Reportedly, he wore the watch during the first session of the match but removed it soon after realizing the mistake.
However, Kettleborough was not seen wearing it after lunch on Day 1.
It is understood that the ACU considers the incident a minor violation of rules. The unit spoke to Kettleborough and reminded him of his obligations under the Player and Match Officials Area Regulations (PMOA). Any further action regarding the same is unlikely to be taken.
This is not the first time such an incident has happened on a cricket field.
In the 2018 Lord's Test, Pakistan's players were targeted by officials after taking the field wearing smartwatches.
Although the players argued the devices were disabled, they were reminded the regulations prohibited them from wearing it at all.
At that time as well, it was not considered a major violation.
In an effort to combat corruption in cricket, players and officials are supposed to hand over their gadgets (any transmitting devices) to anti-corruption officials prior to the start of play.
The devices are given back to players following the stumps.

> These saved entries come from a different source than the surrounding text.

theorem ChanState.withRegs_id (ch : ChanState) (t : Tab Word) : ChanState.id (ChanState.withRegs ch t) = ch.id := rfl
@[simp] theorem ChanState.put_id (ch : ChanState) (r : RF) (v : Nat) : (ch.put r v).id = ch.id := by rw [ChanState.put_withRegs, ChanState.withRegs_id]
theorem ChanState.withRegs_devid (ch : ChanState) (t : Tab Word) : ChanState.devid (ChanState.withRegs ch t) = ch.devid := rfl
@[simp] theorem ChanState.put_devid (ch : ChanState) (r : RF) (v : Nat) : (ch.put r v).devid = ch.devid := by rw [ChanState.put_withRegs, ChanState.withRegs_devid]
theorem ChanState.withRegs_ct (ch : ChanState) (t : Tab Word) : ChanState.ct (ChanState.withRegs ch t) = ch.ct := rfl
@[simp] theorem ChanState.put_ct (ch : ChanState) (r : RF) (v : Nat) : (ch.put r v).ct = ch.ct := by rw [ChanState.put_withRegs, ChanState.withRegs_ct]
theorem ChanState.withRegs_pt1 (ch : ChanState) (t : Tab Word) : ChanState.pt1 (ChanState.withRegs ch t) = ch.pt1 := rfl
@[simp] theorem ChanState.put_pt1 (ch : ChanState) (r : RF) (v : Nat) : (ch.put r v).pt1 = ch.pt1 := by rw [ChanState.put_withRegs, ChanState.withRegs_pt1]
theorem ChanState.withRegs_pt2 (ch : ChanState) (t : Tab Word) : ChanState.pt2 (ChanState.withRegs ch t) = ch.pt2 := rfl
@[simp] theorem ChanState.put_pt2 (ch : ChanState) (r : RF) (v : Nat) : (ch.put r v).pt2 = ch.pt2 := by rw [ChanState.put_withRegs, ChanState.withRegs_pt2]
theorem ChanState.withRegs_mono (ch : ChanState) (t : Tab Word) : ChanState.mono (ChanState.withRegs ch t) = ch.mono := rfl
@[simp] theorem ChanState.put_mono (ch : ChanState) (r : RF) (v : Nat) : (ch.put r v).mono = ch.mono := by rw [ChanState.put_withRegs, ChanState.withRegs_mono]
theorem ChanState.withRegs_tev (ch : ChanState) (t : Tab Word) : ChanState.tev (ChanState.withRegs ch t) = ch.tev := rfl
@[simp] theorem ChanState.put_tev (ch : ChanState) (r : RF) (v : Nat) : (ch.put r v).tev = ch.tev := by rw [ChanState.put_withRegs, ChanState.withRegs_tev]
theorem ChanState.withRegs_ptp (ch : ChanState) (t : Tab Word) : ChanState.ptp (ChanState.withRegs ch t) = ch.ptp := rfl
@[simp] theorem ChanState.put_ptp (ch : ChanState) (r : RF) (v : Nat) : (ch.put r v).ptp = ch.ptp := by rw [ChanState.put_withRegs, ChanState.withRegs_ptp]
theorem ChanState.withRegs_flt (ch : ChanState) (t : Tab Word) : ChanState.flt (ChanState.withRegs ch t) = ch.flt := rfl
@[simp] theorem ChanState.put_flt (ch : ChanState) (r : RF) (v : Nat) : (ch.put r v).flt = ch.flt := by rw [ChanState.put_withRegs, ChanState.withRegs_flt]
theorem ChanState.withRegs_trc (ch : ChanState) (t : Tab Word) : ChanState.trc (ChanState.withRegs ch t) = ch.trc := rfl
@[simp] theorem ChanState.put_trc (ch : ChanState) (r : RF) (v : Nat) : (ch.put r v).trc = ch.trc := by rw [ChanState.put_withRegs, ChanState.withRegs_trc]
theorem ChanState.withRegs_sent (ch : ChanState) (t : Tab Word) : ChanState.sent (ChanState.withRegs ch t) = ch.sent := rfl
@[simp] theorem ChanState.put_sent (ch : ChanState) (r : RF) (v : Nat) : (ch.put r v).sent = ch.sent := by rw [ChanState.put_withRegs, ChanState.withRegs_sent]
theorem ChanState.withRegs_fresh (ch : ChanState) (t : Tab Word) : ChanState.fresh (ChanState.withRegs ch t) = ch.fresh := rfl
@[simp] theorem ChanState.put_fresh (ch : ChanState) (r : RF) (v : Nat) : (ch.put r v).fresh = ch.fresh := by rw [ChanState.put_withRegs, ChanState.withRegs_fresh]
theorem ChanState.withRegs_goingReady (ch : ChanState) (t : Tab Word) : ChanState.goingReady (ChanState.withRegs ch t) = ch.goingReady := rfl
@[simp] theorem ChanState.put_goingReady (ch : ChanState) (r : RF) (v : Nat) : (ch.put r v).goingReady = ch.goingReady := by rw [ChanState.put_withRegs, ChanState.withRegs_goingReady]
theorem ChanState.withRegs_arms (ch : ChanState) (t : Tab Word) : ChanState.arms (ChanState.withRegs ch t) = ch.arms := rfl
@[simp] theorem ChanState.put_arms (ch : ChanState) (r : RF) (v : Nat) : (ch.put r v).arms = ch.arms := by rw [ChanState.put_withRegs, ChanState.withRegs_arms]
theorem ChanState.withRegs_joints (ch : ChanState) (t : Tab Word) : ChanState.joints (ChanState.withRegs ch t) = ch.joints := rfl
@[simp] theorem ChanState.put_joints (ch : ChanState) (r : RF) (v : Nat) : (ch.put r v).joints = ch.joints := by rw [ChanState.put_withRegs, ChanState.withRegs_joints]
theorem ChanState.withRegs_cmps (ch : ChanState) (t : Tab Word) : ChanState.cmps (ChanState.withRegs ch t) = ch.cmps := rfl
@[simp] theorem ChanState.put_cmps (ch : ChanState) (r : RF) (v : Nat) : (ch.put r v).cmps = ch.cmps := by rw [ChanState.put_withRegs, ChanState.withRegs_cmps]
theorem ChanState.withRegs_vm (ch : ChanState) (t : Tab Word) : ChanState.vm (ChanState.withRegs ch t) = ch.vm := rfl
@[simp] theorem ChanState.put_vm (ch : ChanState) (r : RF) (v : Nat) : (ch.put r v).vm = ch.vm := by rw [ChanState.put_withRegs, ChanState.withRegs_vm]
theorem ChanState.withRegs_pool (ch : ChanState) (t : Tab Word) : ChanState.pool (ChanState.withRegs ch t) = ch.pool := rfl
@[simp] theorem ChanState.put_pool (ch : ChanState) (r : RF) (v : Nat) : (ch.put r v).pool = ch.pool := by rw [ChanState.put_withRegs, ChanState.withRegs_pool]
theorem ChanState.withRegs_sch (ch : ChanState) (t : Tab Word) : ChanState.sch (ChanState.withRegs ch t) = ch.sch := rfl
@[simp] theorem ChanState.put_sch (ch : ChanState) (r : RF) (v : Nat) : (ch.put r v).sch = ch.sch := by rw [ChanState.put_withRegs, ChanState.withRegs_sch]
theorem ChanState.withRegs_engines (ch : ChanState) (t : Tab Word) : ChanState.engines (ChanState.withRegs ch t) = ch.engines := rfl
@[simp] theorem ChanState.put_engines (ch : ChanState) (r : RF) (v : Nat) : (ch.put r v).engines = ch.engines := by rw [ChanState.put_withRegs, ChanState.withRegs_engines]
theorem ChanState.withRegs_prog (ch : ChanState) (t : Tab Word) : ChanState.prog (ChanState.withRegs ch t) = ch.prog := rfl
@[simp] theorem ChanState.put_prog (ch : ChanState) (r : RF) (v : Nat) : (ch.put r v).prog = ch.prog := by rw [ChanState.put_withRegs, ChanState.withRegs_prog]
theorem ChanState.withRegs_rst (ch : ChanState) (t : Tab Word) : ChanState.rst (ChanState.withRegs ch t) = ch.rst := rfl
@[simp] theorem ChanState.put_rst (ch : ChanState) (r : RF) (v : Nat) : (ch.put r v).rst = ch.rst := by rw [ChanState.put_withRegs, ChanState.withRegs_rst]
theorem ChanState.withRegs_bcDone (ch : ChanState) (t : Tab Word) : ChanState.bcDone (ChanState.withRegs ch t) = ch.bcDone := rfl
@[simp] theorem ChanState.put_bcDone (ch : ChanState) (r : RF) (v : Nat) : (ch.put r v).bcDone = ch.bcDone := by rw [ChanState.put_withRegs, ChanState.withRegs_bcDone]
theorem ChanState.withRegs_pevT (ch : ChanState) (t : Tab Word) : ChanState.pevT (ChanState.withRegs ch t) = ch.pevT := rfl
@[simp] theorem ChanState.put_pevT (ch : ChanState) (r : RF) (v : Nat) : (ch.put r v).pevT = ch.pevT := by rw [ChanState.put_withRegs, ChanState.withRegs_pevT]
theorem ChanState.withRegs_loaded (ch : ChanState) (t : Tab Word) : ChanState.loaded (ChanState.withRegs ch t) = ch.loaded := rfl
@[simp] theorem ChanState.put_loaded (ch : ChanState) (r : RF) (v : Nat) : (ch.put r v).loaded = ch.loaded := by rw [ChanState.put_withRegs, ChanState.withRegs_loaded]
theorem ChanState.withRegs_enc (ch : ChanState) (t : Tab Word) : ChanState.enc (ChanState.withRegs ch t) = ch.enc := rfl
@[simp] theorem ChanState.put_enc (ch : ChanState) (r : RF) (v : Nat) : (ch.put r v).enc = ch.enc := by rw [ChanState.put_withRegs, ChanState.withRegs_enc]
theorem ChanState.withRegs_rem (ch : ChanState) (t : Tab Word) : ChanState.rem (ChanState.withRegs ch t) = ch.rem := rfl
@[simp] theorem ChanState.put_rem (ch : ChanState) (r : RF) (v : Nat) : (ch.put r v).rem = ch.rem := by rw [ChanState.put_withRegs, ChanState.withRegs_rem]
theorem ChanState.withRegs_dpo (ch : ChanState) (t : Tab Word) : ChanState.dpo (ChanState.withRegs ch t) = ch.dpo := rfl
@[simp] theorem ChanState.put_dpo (ch : ChanState) (r : RF) (v : Nat) : (ch.put r v).dpo = ch.dpo := by rw [ChanState.put_withRegs, ChanState.withRegs_dpo]
theorem ChanState.withRegs_jsp (ch : ChanState) (t : Tab Word) : ChanState.jsp (ChanState.withRegs ch t) = ch.jsp := rfl
@[simp] theorem ChanState.put_jsp (ch : ChanState) (r : RF) (v : Nat) : (ch.put r v).jsp = ch.jsp := by rw [ChanState.put_withRegs, ChanState.withRegs_jsp]
theorem ChanState.withRegs_pwm (ch : ChanState) (t : Tab Word) : ChanState.pwm (ChanState.withRegs ch t) = ch.pwm := rfl
@[simp] theorem ChanState.put_pwm (ch : ChanState) (r : RF) (v : Nat) : (ch.put r v).pwm = ch.pwm := by rw [ChanState.put_withRegs, ChanState.withRegs_pwm]
theorem ChanState.withRegs_stp (ch : ChanState) (t : Tab Word) : ChanState.stp (ChanState.withRegs ch t) = ch.stp := rfl
@[simp] theorem ChanState.put_stp (ch : ChanState) (r : RF) (v : Nat) : (ch.put r v).stp = ch.stp := by rw [ChanState.put_withRegs, ChanState.withRegs_stp]
theorem ChanState.withRegs_bricks (ch : ChanState) (t : Tab Word) : ChanState.bricks (ChanState.withRegs ch t) = ch.bricks := rfl
@[simp] theorem ChanState.put_bricks (ch : ChanState) (r : RF) (v : Nat) : (ch.put r v).bricks = ch.bricks := by rw [ChanState.put_withRegs, ChanState.withRegs_bricks]
theorem ChanState.withRegs_ring (ch : ChanState) (t : Tab Word) : ChanState.ring (ChanState.withRegs ch t) = ch.ring := rfl
@[simp] theorem ChanState.put_ring (ch : ChanState) (r : RF) (v : Nat) : (ch.put r v).ring = ch.ring := by rw [ChanState.put_withRegs, ChanState.withRegs_ring]
theorem ChanState.withRegs_lockMark (ch : ChanState) (t : Tab Word) : ChanState.lockMark (ChanState.withRegs ch t) = ch.lockMark := rfl
@[simp] theorem ChanState.put_lockMark (ch : ChanState) (r : RF) (v : Nat) : (ch.put r v).lockMark = ch.lockMark := by rw [ChanState.put_withRegs, ChanState.withRegs_lockMark]
theorem ChanState.withRegs_saf (ch : ChanState) (t : Tab Word) : ChanState.saf (ChanState.withRegs ch t) = ch.saf := rfl
@[simp] theorem ChanState.put_saf (ch : ChanState) (r : RF) (v : Nat) : (ch.put r v).saf = ch.saf := by rw [ChanState.put_withRegs, ChanState.withRegs_saf]
theorem ChanState.withRegs_scx (ch : ChanState) (t : Tab Word) : ChanState.scx (ChanState.withRegs ch t) = ch.scx := rfl
@[simp] theorem ChanState.put_scx (ch : ChanState) (r : RF) (v : Nat) : (ch.put r v).scx = ch.scx := by rw [ChanState.put_withRegs, ChanState.withRegs_scx]
theorem ChanState.withRegs_sep (ch : ChanState) (t : Tab Word) : ChanState.sep (ChanState.withRegs ch t) = ch.sep := rfl
@[simp] theorem ChanState.put_sep (ch : ChanState) (r : RF) (v : Nat) : (ch.put r v).sep = ch.sep := by rw [ChanState.put_withRegs, ChanState.withRegs_sep]
theorem ChanState.withRegs_smem (ch : ChanState) (t : Tab Word) : ChanState.smem (ChanState.withRegs ch t) = ch.smem := rfl
@[simp] theorem ChanState.put_smem (ch : ChanState) (r : RF) (v : Nat) : (ch.put r v).smem = ch.smem := by rw [ChanState.put_withRegs, ChanState.withRegs_smem]
theorem ChanState.withRegs_cb (ch : ChanState) (t : Tab Word) : ChanState.cb (ChanState.withRegs ch t) = ch.cb := rfl
@[simp] theorem ChanState.put_cb (ch : ChanState) (r : RF) (v : Nat) : (ch.put r v).cb = ch.cb := by rw [ChanState.put_withRegs, ChanState.withRegs_cb]
theorem ChanState.withRegs_red (ch : ChanState) (t : Tab Word) : ChanState.red (ChanState.withRegs ch t) = ch.red := rfl
@[simp] theorem ChanState.put_red (ch : ChanState) (r : RF) (v : Nat) : (ch.put r v).red = ch.red := by rw [ChanState.put_withRegs, ChanState.withRegs_red]
theorem ChanState.withRegs_nvm (ch : ChanState) (t : Tab Word) : ChanState.nvm (ChanState.withRegs ch t) = ch.nvm := rfl
@[simp] theorem ChanState.put_nvm (ch : ChanState) (r : RF) (v : Nat) : (ch.put r v).nvm = ch.nvm := by rw [ChanState.put_withRegs, ChanState.withRegs_nvm]
theorem ChanState.withRegs_cfg (ch : ChanState) (t : Tab Word) : ChanState.cfg (ChanState.withRegs ch t) = ch.cfg := rfl
@[simp] theorem ChanState.put_cfg (ch : ChanState) (r : RF) (v : Nat) : (ch.put r v).cfg = ch.cfg := by rw [ChanState.put_withRegs, ChanState.withRegs_cfg]
theorem ChanState.withRegs_cps (ch : ChanState) (t : Tab Word) : ChanState.cps (ChanState.withRegs ch t) = ch.cps := rfl
@[simp] theorem ChanState.put_cps (ch : ChanState) (r : RF) (v : Nat) : (ch.put r v).cps = ch.cps := by rw [ChanState.put_withRegs, ChanState.withRegs_cps]
theorem ChanState.withRegs_readyAt (ch : ChanState) (t : Tab Word) : ChanState.readyAt (ChanState.withRegs ch t) = ch.readyAt := rfl
@[simp] theorem ChanState.put_readyAt (ch : ChanState) (r : RF) (v : Nat) : (ch.put r v).readyAt = ch.readyAt := by rw [ChanState.put_withRegs, ChanState.withRegs_readyAt]
theorem ChanState.withRegs_fn (ch : ChanState) (t : Tab Word) : ChanState.fn (ChanState.withRegs ch t) = ch.fn := rfl
@[simp] theorem ChanState.put_fn (ch : ChanState) (r : RF) (v : Nat) : (ch.put r v).fn = ch.fn := by rw [ChanState.put_withRegs, ChanState.withRegs_fn]
theorem ChanState.withRegs_lehr (ch : ChanState) (t : Tab Word) : ChanState.lehr (ChanState.withRegs ch t) = ch.lehr := rfl
@[simp] theorem ChanState.put_lehr (ch : ChanState) (r : RF) (v : Nat) : (ch.put r v).lehr = ch.lehr := by rw [ChanState.put_withRegs, ChanState.withRegs_lehr]
theorem ChanState.withRegs_slv (ch : ChanState) (t : Tab Word) : ChanState.slv (ChanState.withRegs ch t) = ch.slv := rfl
@[simp] theorem ChanState.put_slv (ch : ChanState) (r : RF) (v : Nat) : (ch.put r v).slv = ch.slv := by rw [ChanState.put_withRegs, ChanState.withRegs_slv]
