-- ==== Sys2Proof/Laws/Ops.lean ====
section
/-!
SUPPORT. Laws of the shared operations: what an event, the end of host work, a review of torque, a change of the channel state and a
fault's reaction may change, each said once; and what a change of state and a fault leave behind.
-/
namespace Sys2Proof.Machine

open Sys2Proof

/-! ### Frames -/

theorem Only.refl (T a) : Only T a a := ⟨rfl, fun _ _ => rfl⟩
theorem Only.trans {T a b c} (h : Only T a b) (k : Only T b c) : Only T a c :=
  ⟨k.state.trans h.state, fun f hf => (k.word f hf).trans (h.word f hf)⟩
theorem Only.get {T a b} (h : Only T a b) (f : RF) (hf : T.any (·.covers f.ofs) = false) : b.get f = a.get f := by
  simp only [ChanState.get, h.word f hf]
theorem Only.bit {T a b} (h : Only T a b) (f : RF) (hf : T.any (·.covers f.ofs) = false) : b.bit f = a.bit f := by
  simp only [ChanState.bit, h.get f hf]
theorem Only.keep {α : Type} {T a b} (h : Only T a b) (p : ChanState → α) (hp : ∀ x : ChanState, p (x.without T) = p x) : p b = p a := by
  rw [← hp b, ← hp a, h.state]
theorem Only.ite {T a b c} {q : Prop} [Decidable q] (h : Only T a b) (k : Only T a c) : Only T a (if q then b else c) := by
  split <;> assumption
theorem Only.loop {T} (f : Nat → ChanState → ChanState) (hf : ∀ i x, Only T x (f i x)) (n : Nat) (x : ChanState) :
    Only T x (forUpto n x f) :=
  forUpto_keeps (Only T x) f (fun i y h => h.trans (hf i y)) n x (Only.refl _ _)
theorem Only.fold {T} {β : Type} (f : ChanState → β → ChanState) (hf : ∀ x b, Only T x (f x b)) (l : List β) (x : ChanState) :
    Only T x (l.foldl f x) :=
  foldl_keeps (Only T x) f (fun y b h => h.trans (hf y b)) l x (Only.refl _ _)

/-- A loop over numbers below a bound. -/
theorem Only.loopBelow {T} (f : Nat → ChanState → ChanState) (n : Nat) (hf : ∀ i x, i < n → Only T x (f i x)) (x : ChanState) :
    Only T x (forUpto n x f) := by
  induction n with
  | zero => exact Only.refl _ _
  | succ n ih =>
    rw [forUpto_succ]
    exact (ih fun i y h => hf i y (Nat.lt_succ_of_lt h)).trans (hf n _ (Nat.lt_succ_self n))

theorem ite_ite_of {α : Type} {p q : Bool} (h : q = true → p = true) (d v : α) :
    (if p = true then d else if q = true then d else v) = if p = true then d else v := by
  cases p <;> cases q <;> simp_all

theorem ChanState.without_without {T U : List Part} (h : ∀ p ∈ T, p ∈ U) (x : ChanState) : (x.without T).without U = x.without U := by
  have e : ∀ p : Part, T.contains p = true → U.contains p = true := fun p hp => by
    rw [List.contains_iff_mem] at *; exact h p hp
  unfold ChanState.without
  congr 1
  all_goals exact ite_ite_of (e _) _ _

/-- More parts may change. -/
theorem Only.mono {T U a b} (h : Only T a b) (k : ∀ p ∈ T, p ∈ U) : Only U a b :=
  ⟨by rw [← ChanState.without_without k b, ← ChanState.without_without k a, h.state], fun f hf => h.word f (by
    rw [List.any_eq_false] at *; exact fun p hp => hf p (k p hp))⟩

theorem ChanState.without_put (T : List Part) (ch : ChanState) (f : RF) (v : Nat) : (ch.put f v).without T = ch.without T := by
  rw [ChanState.put_withRegs]; rfl

/-- A field write changes its register. -/
theorem only_put (T : List Part) (ch : ChanState) (f : RF) (v : Nat) (h : T.any (·.covers f.ofs) = true) : Only T ch (ch.put f v) :=
  ⟨ch.without_put T f v, fun g hg => ch.word_put_ne f g v (by intro e; rw [e, h] at hg; cases hg)⟩

/-- `Only tellParts` and the like as relations. -/
abbrev Told (a b : ChanState) : Prop := Only tellParts a b
abbrev Units (a b : ChanState) : Prop := Only unitParts a b
abbrev Torque (a b : ChanState) : Prop := Only torqueParts a b
abbrev Hosted (a b : ChanState) : Prop := Only hostParts a b
abbrev Surged (a b : ChanState) : Prop := Only surgeParts a b
abbrev Quiet (a b : ChanState) : Prop := Only quietParts a b
abbrev Aside (a b : ChanState) : Prop := Only stateParts a b
abbrev React (a b : ChanState) : Prop := Only reactParts a b
abbrev Noted (a b : ChanState) : Prop := Only noteParts a b
abbrev Faulted (a b : ChanState) : Prop := Only faultParts a b

theorem Told.hosted {a b : ChanState} (h : Told a b) : Hosted a b := h.mono fun _ hp => List.mem_append_left _ hp
theorem Told.surged {a b : ChanState} (h : Told a b) : Surged a b := h.mono fun _ hp => List.mem_append_left _ hp
theorem Torque.quiet {a b : ChanState} (h : Torque a b) : Quiet a b := h.mono fun _ hp => List.mem_append_left _ hp
theorem Hosted.quiet {a b : ChanState} (h : Hosted a b) : Quiet a b :=
  h.mono fun _ hp => List.mem_append_right _ (List.mem_append_left _ hp)
theorem Surged.quiet {a b : ChanState} (h : Surged a b) : Quiet a b :=
  h.mono fun _ hp => List.mem_append_right _ (List.mem_append_right _ hp)
theorem Told.quiet {a b : ChanState} (h : Told a b) : Quiet a b := (Told.hosted h).quiet
theorem Quiet.aside {a b : ChanState} (h : Quiet a b) : Aside a b := h.mono fun _ hp => List.mem_append_left _ hp
theorem Aside.react {a b : ChanState} (h : Aside a b) : React a b := h.mono fun _ hp => List.mem_append_left _ hp
theorem React.faulted {a b : ChanState} (h : React a b) : Faulted a b := h.mono fun _ hp => List.mem_append_left _ hp
theorem Told.noted {a b : ChanState} (h : Told a b) : Noted a b := h.mono fun _ hp => List.mem_append_left _ hp
theorem Noted.faulted {a b : ChanState} (h : Noted a b) : Faulted a b := h.mono fun _ hp => List.mem_append_right _ hp

/-! ### What telling the host changes -/

theorem told_put (ch : ChanState) (f : RF) (v : Nat) (h : tellParts.any (·.covers f.ofs) = true) : Told ch (ch.put f v) :=
  only_put _ _ _ _ h
theorem told_trc (ch : ChanState) (t : Trace) : Told ch { ch with trc := t } := ⟨rfl, fun _ _ => rfl⟩
theorem told_sch (ch : ChanState) (t : Sched) : Told ch { ch with sch := t } := ⟨rfl, fun _ _ => rfl⟩
theorem told_sent (ch : ChanState) (t : List Sent) : Told ch { ch with sent := t } := ⟨rfl, fun _ _ => rfl⟩
theorem tellReg_low {o : Nat} (h : 0x4000 ≤ o) (k : o < 0x6000) : tellParts.any (·.covers o) = true := by
  simp [tellParts, Part.covers, h, k]

theorem told_trcShow (ch : ChanState) : Told ch ch.trcShow :=
  (((told_put ch _ _ rfl).trans (told_put _ _ _ rfl)).trans (told_put _ _ _ rfl)).trans (told_put _ _ _ rfl)

theorem told_trcByte (ch : ChanState) (b : Byte) : Told ch (ch.trcByte b) := by
  unfold ChanState.trcByte; extract_lets st; split
  · exact (told_trc ch _).trans (told_put _ _ _ rfl)
  · exact told_trc ch _

theorem told_trcWrite (ch : ChanState) (bs : List Byte) : Told ch (ch.trcWrite bs) :=
  (((Only.fold _ told_trcByte bs ch).trans (told_put _ _ _ rfl)).trans (told_put _ _ _ rfl)).trans (told_trcShow _)

theorem told_trcOffer (ch : ChanState) (src : Nat) (body : List Byte) (h : src < 8) : Told ch (ch.trcOffer src body) := by
  unfold ChanState.trcOffer
  refine Only.ite (Only.refl _ _) ?_
  extract_lets r t ch' held
  have h1 : Told ch ch' := told_trc ch _
  clear_value ch'
  refine Only.ite (h1.trans (told_trcWrite _ _)) (Only.ite (h1.trans (told_trc _ _)) ?_)
  exact (h1.trans (told_put _ _ _ rfl)).trans (told_put _ _ _ (tellReg_low (by simp only [Reg.TRC_WHELD]; omega) (by simp only [Reg.TRC_WHELD]; omega)))

theorem told_setQueue (ch : ChanState) (q : Nat) (l : List Task) (h : q < 8) : Told ch (ch.setQueue q l) := by
  unfold ChanState.setQueue
  exact (told_sch ch _).trans (told_put _ _ _ (tellReg_low (by simp only [Reg.SCH_QDEPTH_DEPTH]; omega) (by simp only [Reg.SCH_QDEPTH_DEPTH]; omega)))

theorem told_schPend (ch : ChanState) : Told ch ch.schPend := told_put ch _ _ rfl

theorem told_eventTask (ch : ChanState) (e : Nat) : Told ch (ch.eventTask e) := by
  unfold ChanState.eventTask
  extract_lets q t
  refine Only.ite (told_put ch _ _ rfl) ?_
  exact ((told_setQueue ch q _ (ch.get_lt (Reg.SCH_EVT_Q e))).trans (told_put _ _ _ rfl)).trans (told_schPend _)

theorem told_sendMsix (ch : ChanState) (v : Nat) : Told ch (ch.sendMsix v) := by
  unfold ChanState.sendMsix
  exact Only.ite (told_put ch _ _ rfl) (told_sent ch _)

theorem told_msixRelease (ch : ChanState) : Told ch ch.msixRelease := by
  unfold ChanState.msixRelease
  exact Only.loop _ (fun v x => Only.ite ((told_put x _ _ rfl).trans (told_sendMsix _ _)) (Only.refl _ _)) _ _

/-- All an event can change: the trace, the vectors sent or pending, HOST_EVPEND and HOST_EVOVR, the tasks it releases. -/
theorem told_event (ch : ChanState) (e : Nat) : Told ch (ch.event e) := by
  unfold ChanState.event
  extract_lets c1 c2
  have h1 : Told ch c1 := Only.ite (told_trcOffer ch _ _ (by decide)) (Only.refl _ _)
  have h2 : Told c1 c2 := by
    clear_value c1
    refine Only.ite (Only.ite (told_put _ _ _ rfl) ?_) (Only.refl _ _)
    exact ((told_put _ _ _ rfl).trans (told_put _ _ _ rfl)).trans (told_sendMsix _ _)
  clear_value c1 c2
  exact (h1.trans h2).trans (Only.loop _ (fun i x => Only.ite (told_eventTask _ _) (Only.refl _ _)) _ _)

Moreover, the ICC also carries the power to confiscate devices and download all material from them in order to monitor recent activity.
Earlier this year, the ECB tightened up its anti-corruption guidelines by banning players from wearing smartwatches on the field in all fixtures.
With an increasing number of live-streaming services for the County games, the rules have been made stern.
The smartwatches are now completely banned in televised games and are permitted in the dressing rooms, balconies, and dugouts, only in non-televised games.
In the 2019 County Championship season, the Lancashire spinner Matt Parkinson revealed that he had found out about his England call-up via a notification received on his team-mate Steven Croft's smartwatch. This might have prompted the ECB to revamp the rules.